-- Problem description --
Show only those lines of the entries where the string "Allocates" is found.

(Collected data entries)
--- START ---
-- ==== Sys2Proof/Machine/Queue.lean ====
section
/-! DEFINITION. The priority queue: its primitives (spec/41_priority_queue.md R105 to R111) and the commands PQ_RESET,
PQ_PUSH, PQ_POP and READ_HEAP (R112 to R115). -/

namespace Sys2Proof.Machine

/-- `key(i) = ARENA[HEAP[i]].FREQ` (R106). -/
def heapKey (arena : Table Node) (heap : Table NodeId) (i : Nat) : Word :=
  (Table.get Node.blank arena (Table.get 0 heap i).toNat).freq

/-- `swap HEAP[i], HEAP[j]` (R107, R108). -/
def heapSwap (heap : Table NodeId) (i j : Nat) : Table NodeId :=
  Table.set 0 (Table.set 0 heap i (Table.get 0 heap j)) j (Table.get 0 heap i)

/-- The loop of `enqueue`: swap with the parent, slot i div 2, while the key is strictly less than the parent's (R105,
R107). The fuel is the starting slot, which more than bounds the number of halvings. -/
def siftUp (arena : Table Node) : Nat → Table NodeId → Nat → Table NodeId
  | 0, heap, _ => heap
  | fuel + 1, heap, i =>
    if 1 < i ∧ heapKey arena heap i < heapKey arena heap (i / 2) then
      siftUp arena fuel (heapSwap heap i (i / 2)) (i / 2)
    else heap

/-- The child slot `dequeue` compares with: the right one only if it exists and its key is strictly less than the left
one's, so the left one wins ties and stands alone where there is no right one (R108). -/
def smallerChild (arena : Table Node) (size : Nat) (heap : Table NodeId) (i : Nat) : Nat :=
  if 2 * i + 1 ≤ size ∧ heapKey arena heap (2 * i + 1) < heapKey arena heap (2 * i) then 2 * i + 1 else 2 * i

/-- The loop of `dequeue`: swap with the smaller child while its key is strictly less (R108). The fuel is the size of
the queue, which more than bounds the number of doublings. -/
def siftDown (arena : Table Node) (size : Nat) : Nat → Table NodeId → Nat → Table NodeId
  | 0, heap, _ => heap
  | fuel + 1, heap, i =>
    if size < 2 * i then heap
    else if heapKey arena heap (smallerChild arena size heap i) < heapKey arena heap i then
      siftDown arena size fuel (heapSwap heap i (smallerChild arena size heap i)) (smallerChild arena size heap i)
    else heap

/-- `enqueue(n)` (R107). -/
def enqueue (n : NodeId) (s : State) : State :=
  { s with
    pqSize := s.pqSize + 1
    heap := siftUp s.arena (s.pqSize + 1).toNat (Table.set 0 s.heap (s.pqSize + 1).toNat n) (s.pqSize + 1).toNat }

/-- The queue after `dequeue()` (R108). -/
def dequeueRest (s : State) : State :=
  if s.pqSize = 0 then s
  else if s.pqSize = 1 then { s with pqSize := 0 }
  else
    { s with
      pqSize := s.pqSize - 1
      heap := siftDown s.arena (s.pqSize - 1).toNat (s.pqSize - 1).toNat
        (Table.set 0 s.heap 1 (s.heapAt s.pqSize.toNat)) 1 }

/-- The node `dequeue()` returns: the root of the heap, or NONE if the queue is empty (R108). -/
def dequeueTop (s : State) : NodeId := if s.pqSize = 0 then Config.noNode else s.heapAt 1

/-- The id of the next node allocated: NODE_COUNT (R30). -/
def State.nextId (s : State) : NodeId := s.nodeCount.setWidth 9

/-- Allocates a node record: ARENA[NODE_COUNT] is written and NODE_COUNT goes up by 1 (R30). -/
def allocate (nd : Node) (s : State) : State :=
  { s with arena := Table.set Node.blank s.arena s.nextId.toNat nd, nodeCount := s.nodeCount + 1 }

/-- Allocates a node and enqueues it (R113, R118, R119). -/
def addNode (nd : Node) (s : State) : State := enqueue s.nextId (allocate nd s)

/-- A leaf record (R29). -/
def Node.ofLeaf (sym : Byte) (freq : Word) : Node where
  leaf := true
  sym := sym
  freq := freq
  left := Config.noNode
  right := Config.noNode

/-- The record of an internal node: SYM = 0x00 (R29, R119). -/
def Node.ofPair (freq : Word) (left right : NodeId) : Node where
  leaf := false
  sym := 0
  freq := freq
  left := left
  right := right

/-- PQ_SIZE <- 0 ; NODE_COUNT <- 0 (R112, R116). -/
def State.emptyQueue (s : State) : State := { s with pqSize := 0, nodeCount := 0 }

/-- `perform PQ_PUSH` (R113). -/
def performPush (sym : Byte) (s : State) : Performed :=
  if s.pqSize = 256 ∨ s.nodeCount = 511 then .raised .pqFull s
  else .done ((addNode (Node.ofLeaf sym s.arg) s).reportNode s.nextId)

/-- `perform PQ_POP` (R114). -/
def performPop (s : State) : Performed :=
  if dequeueTop s = Config.noNode then .done (dequeueRest s).reportInvalid
  else .done ((dequeueRest s).reportNode (dequeueTop s))

/-- `perform READ_HEAP` (R115). -/
def performReadHeap (slot : BitVec 9) (s : State) : Performed :=
  if 1 ≤ slot.toNat ∧ slot.toNat ≤ s.pqSize.toNat then .done (s.reportNode (s.heapAt slot.toNat))
  else .done s.reportInvalid

/-- PQ_RESET (R112). -/
def execPqReset (s : State) : Host.Outcome State Fault Refusal :=
  runCommand .pqReset (fun s => .done s.emptyQueue) s

/-- PQ_PUSH (R113). -/
def execPqPush (sym : Byte) (s : State) : Host.Outcome State Fault Refusal :=
  runCommand (.pqPush sym) (performPush sym) s

/-- PQ_POP (R114). -/
def execPqPop (s : State) : Host.Outcome State Fault Refusal := runCommand .pqPop performPop s

/-- READ_HEAP (R115). -/
def execReadHeap (slot : BitVec 9) (s : State) : Host.Outcome State Fault Refusal :=
  runCommand (.readHeap slot) (performReadHeap slot) s

end Sys2Proof.Machine
end

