-- ==== Sys2Proof/Machine/RefDecode.lean ====
section
/-! DEFINITION. The reference decoder RefDecode: a pure function on byte sequences, no hardware and no state
(spec/45_reference_decoder.md R141 to R151). It gives the output stream its meaning. -/

namespace Sys2Proof.Machine

/-- The errors of RefDecode (R141). Their codes are those of R155; HUFFENC raises neither. -/
inductive DecodeFailure where
  | truncatedStream
  | corruptTree
  deriving DecidableEq, Repr

/-- The numbers 3 and 4 of R155. -/
def DecodeFailure.code : DecodeFailure → BitVec 4
  | .truncatedStream => 3
  | .corruptTree => 4

/-- A decoded tree; `null` is the absent node (R142). -/
inductive RefTree where
  | null
  | node (sym : Byte) (left right : RefTree)
  deriving DecidableEq, Repr

/-- A decoded node is a leaf exactly when both its children are null (R142). -/
def RefTree.isLeaf : RefTree → Bool
  | .node _ .null .null => true
  | _ => false

/-- `DecTree()` (R142): the tree and the bytes after it. The nesting of calls is shorter than the input, so the length
of the input is fuel enough. -/
def decTree : Nat → List Byte → Except DecodeFailure (RefTree × List Byte)
  | 0, _ => .error .truncatedStream
  | _ + 1, [] => .error .truncatedStream
  | fuel + 1, tag :: rest =>
    if tag = 0 then .ok (.null, rest)
    else if tag ≠ 1 then .error .corruptTree
    else
      match rest with
      | [] => .error .truncatedStream
      | sym :: rest =>
        match decTree fuel rest with
        | .error e => .error e
        | .ok (l, rest) =>
          match decTree fuel rest with
          | .error e => .error e
          | .ok (r, rest) => .ok (.node sym l r, rest)

/-- The number a byte sequence is, least significant byte first (R144). -/
def lsbFirstBytes : List Byte → Nat
  | [] => 0
  | b :: rest => b.toNat + 256 * lsbFirstBytes rest

/-- Bit expansion: bit k is bit 7 - (k mod 8) of byte k div 8 (R146). -/
def expandBits (bytes : List Byte) (count : Nat) : List Bool :=
  (List.range count).map fun k => (bytes.getD (k / 8) 0).getLsbD (7 - k % 8)

/-- The traversal from an internal root (R147), and the end of the bits (R149). -/
def traverse (root : RefTree) : RefTree → List Bool → List Byte → Except DecodeFailure (List Byte)
  | cur, [], out => if cur = root then .ok out else .error .corruptTree
  | .null, _ :: _, _ => .error .corruptTree
  | .node _ l r, b :: bits, out =>
    match (if b then r else l) with
    | .null => .error .corruptTree
    | .node sym l' r' =>
      if (RefTree.node sym l' r').isLeaf then traverse root root bits (out ++ [sym])
      else traverse root (.node sym l' r') bits out

/-- The traversal from a root that is a leaf: bit 0 gives its symbol, bit 1 fails (R148). -/
def traverseLeaf (sym : Byte) : List Bool → List Byte → Except DecodeFailure (List Byte)
  | [], out => .ok out
  | b :: bits, out => if b then .error .corruptTree else traverseLeaf sym bits (out ++ [sym])

/-- The traversal of R147 or R148, as the root is an internal node or a leaf. A null root fails (R143). -/
def decodeBits (root : RefTree) (bits : List Bool) : Except DecodeFailure (List Byte) :=
  match root with
  | .null => .error .corruptTree
  | .node sym l r =>
    if (RefTree.node sym l r).isLeaf then traverseLeaf sym bits []
    else traverse (.node sym l r) (.node sym l r) bits []

/-- RefDecode after the tree: the bit count (R144), the payload (R145, R146) and the traversal; bytes after the payload
are ignored (R150). -/
def decodeRest (root : RefTree) (rest : List Byte) : Except DecodeFailure (List Byte) :=
  if rest.length < 8 then .error .truncatedStream
  else
    let bitCount := lsbFirstBytes (rest.take 8)
    let payload := rest.drop 8
    if payload.length < bytesFor bitCount then .error .truncatedStream
    else decodeBits root (expandBits (payload.take (bytesFor bitCount)) bitCount)

/-- `RefDecode(F)` (R141 to R151). The code table regeneration of R151 cannot change the result and is left out. -/
def refDecode (bytes : List Byte) : Except DecodeFailure (List Byte) :=
  match decTree (bytes.length + 1) bytes with
  | .error e => .error e
  | .ok (.null, _) => .error .corruptTree
  | .ok (.node sym l r, rest) => decodeRest (.node sym l r) rest

end Sys2Proof.Machine
end

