-- ==== Sys2Proof/Laws/State.lean ====
section
/-! SUPPORT. Each field of State after each update of it: one lemma a field, so that no proof unfolds an update. -/

namespace Sys2Proof.Machine

/-! ### State.finish -/

@[simp] theorem State.finish_arg (s : State) : (s.finish).arg = s.arg := rfl
@[simp] theorem State.finish_result0 (s : State) : (s.finish).result0 = s.result0 := rfl
@[simp] theorem State.finish_result1 (s : State) : (s.finish).result1 = s.result1 := rfl
@[simp] theorem State.finish_result2 (s : State) : (s.finish).result2 = s.result2 := rfl
@[simp] theorem State.finish_phase (s : State) : (s.finish).phase = s.phase := rfl
@[simp] theorem State.finish_pending (s : State) : (s.finish).pending = none := rfl
@[simp] theorem State.finish_errCode (s : State) : (s.finish).errCode = s.errCode := rfl
@[simp] theorem State.finish_errSrc (s : State) : (s.finish).errSrc = s.errSrc := rfl
@[simp] theorem State.finish_errWord (s : State) : (s.finish).errWord = s.errWord := rfl
@[simp] theorem State.finish_overrun (s : State) : (s.finish).overrun = s.overrun := rfl
@[simp] theorem State.finish_inbuf (s : State) : (s.finish).inbuf = s.inbuf := rfl
@[simp] theorem State.finish_inLen (s : State) : (s.finish).inLen = s.inLen := rfl
@[simp] theorem State.finish_outbuf (s : State) : (s.finish).outbuf = s.outbuf := rfl
@[simp] theorem State.finish_outLen (s : State) : (s.finish).outLen = s.outLen := rfl
@[simp] theorem State.finish_outRd (s : State) : (s.finish).outRd = s.outRd := rfl
@[simp] theorem State.finish_freq (s : State) : (s.finish).freq = s.freq := rfl
@[simp] theorem State.finish_nsym (s : State) : (s.finish).nsym = s.nsym := rfl
@[simp] theorem State.finish_arena (s : State) : (s.finish).arena = s.arena := rfl
@[simp] theorem State.finish_nodeCount (s : State) : (s.finish).nodeCount = s.nodeCount := rfl
@[simp] theorem State.finish_heap (s : State) : (s.finish).heap = s.heap := rfl
@[simp] theorem State.finish_pqSize (s : State) : (s.finish).pqSize = s.pqSize := rfl
@[simp] theorem State.finish_root (s : State) : (s.finish).root = s.root := rfl
@[simp] theorem State.finish_codeLen (s : State) : (s.finish).codeLen = s.codeLen := rfl
@[simp] theorem State.finish_codeBits (s : State) : (s.finish).codeBits = s.codeBits := rfl
@[simp] theorem State.finish_bitcnt (s : State) : (s.finish).bitcnt = s.bitcnt := rfl
@[simp] theorem State.finish_treeLen (s : State) : (s.finish).treeLen = s.treeLen := rfl
@[simp] theorem State.finish_params (s : State) : (s.finish).params = s.params := rfl
@[simp] theorem State.finish_agenda (s : State) : (s.finish).agenda = s.agenda := rfl
@[simp] theorem State.finish_reads (s : State) : (s.finish).reads = s.reads := rfl
@[simp] theorem State.finish_draws (s : State) : (s.finish).draws = s.draws := rfl
@[simp] theorem State.finish_freqAt (s : State) (k : Nat) : s.finish.freqAt k = s.freqAt k := rfl
@[simp] theorem State.finish_nodeAt (s : State) (n : NodeId) : s.finish.nodeAt n = s.nodeAt n := rfl
@[simp] theorem State.finish_codeLenAt (s : State) (k : Nat) : s.finish.codeLenAt k = s.codeLenAt k := rfl
@[simp] theorem State.finish_codeBitsAt (s : State) (k : Nat) : s.finish.codeBitsAt k = s.codeBitsAt k := rfl
@[simp] theorem State.finish_codeOf (s : State) (b : Byte) : s.finish.codeOf b = s.codeOf b := rfl
@[simp] theorem State.finish_inputBytes (s : State) : s.finish.inputBytes = s.inputBytes := rfl
@[simp] theorem State.finish_outputBytes (s : State) : s.finish.outputBytes = s.outputBytes := rfl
--- END ---
-- Worked solution --
/-- Allocates a node record: ARENA[NODE_COUNT] is written and NODE_COUNT goes up by 1 (R30). -/
/-- Allocates a node and enqueues it (R113, R118, R119). -/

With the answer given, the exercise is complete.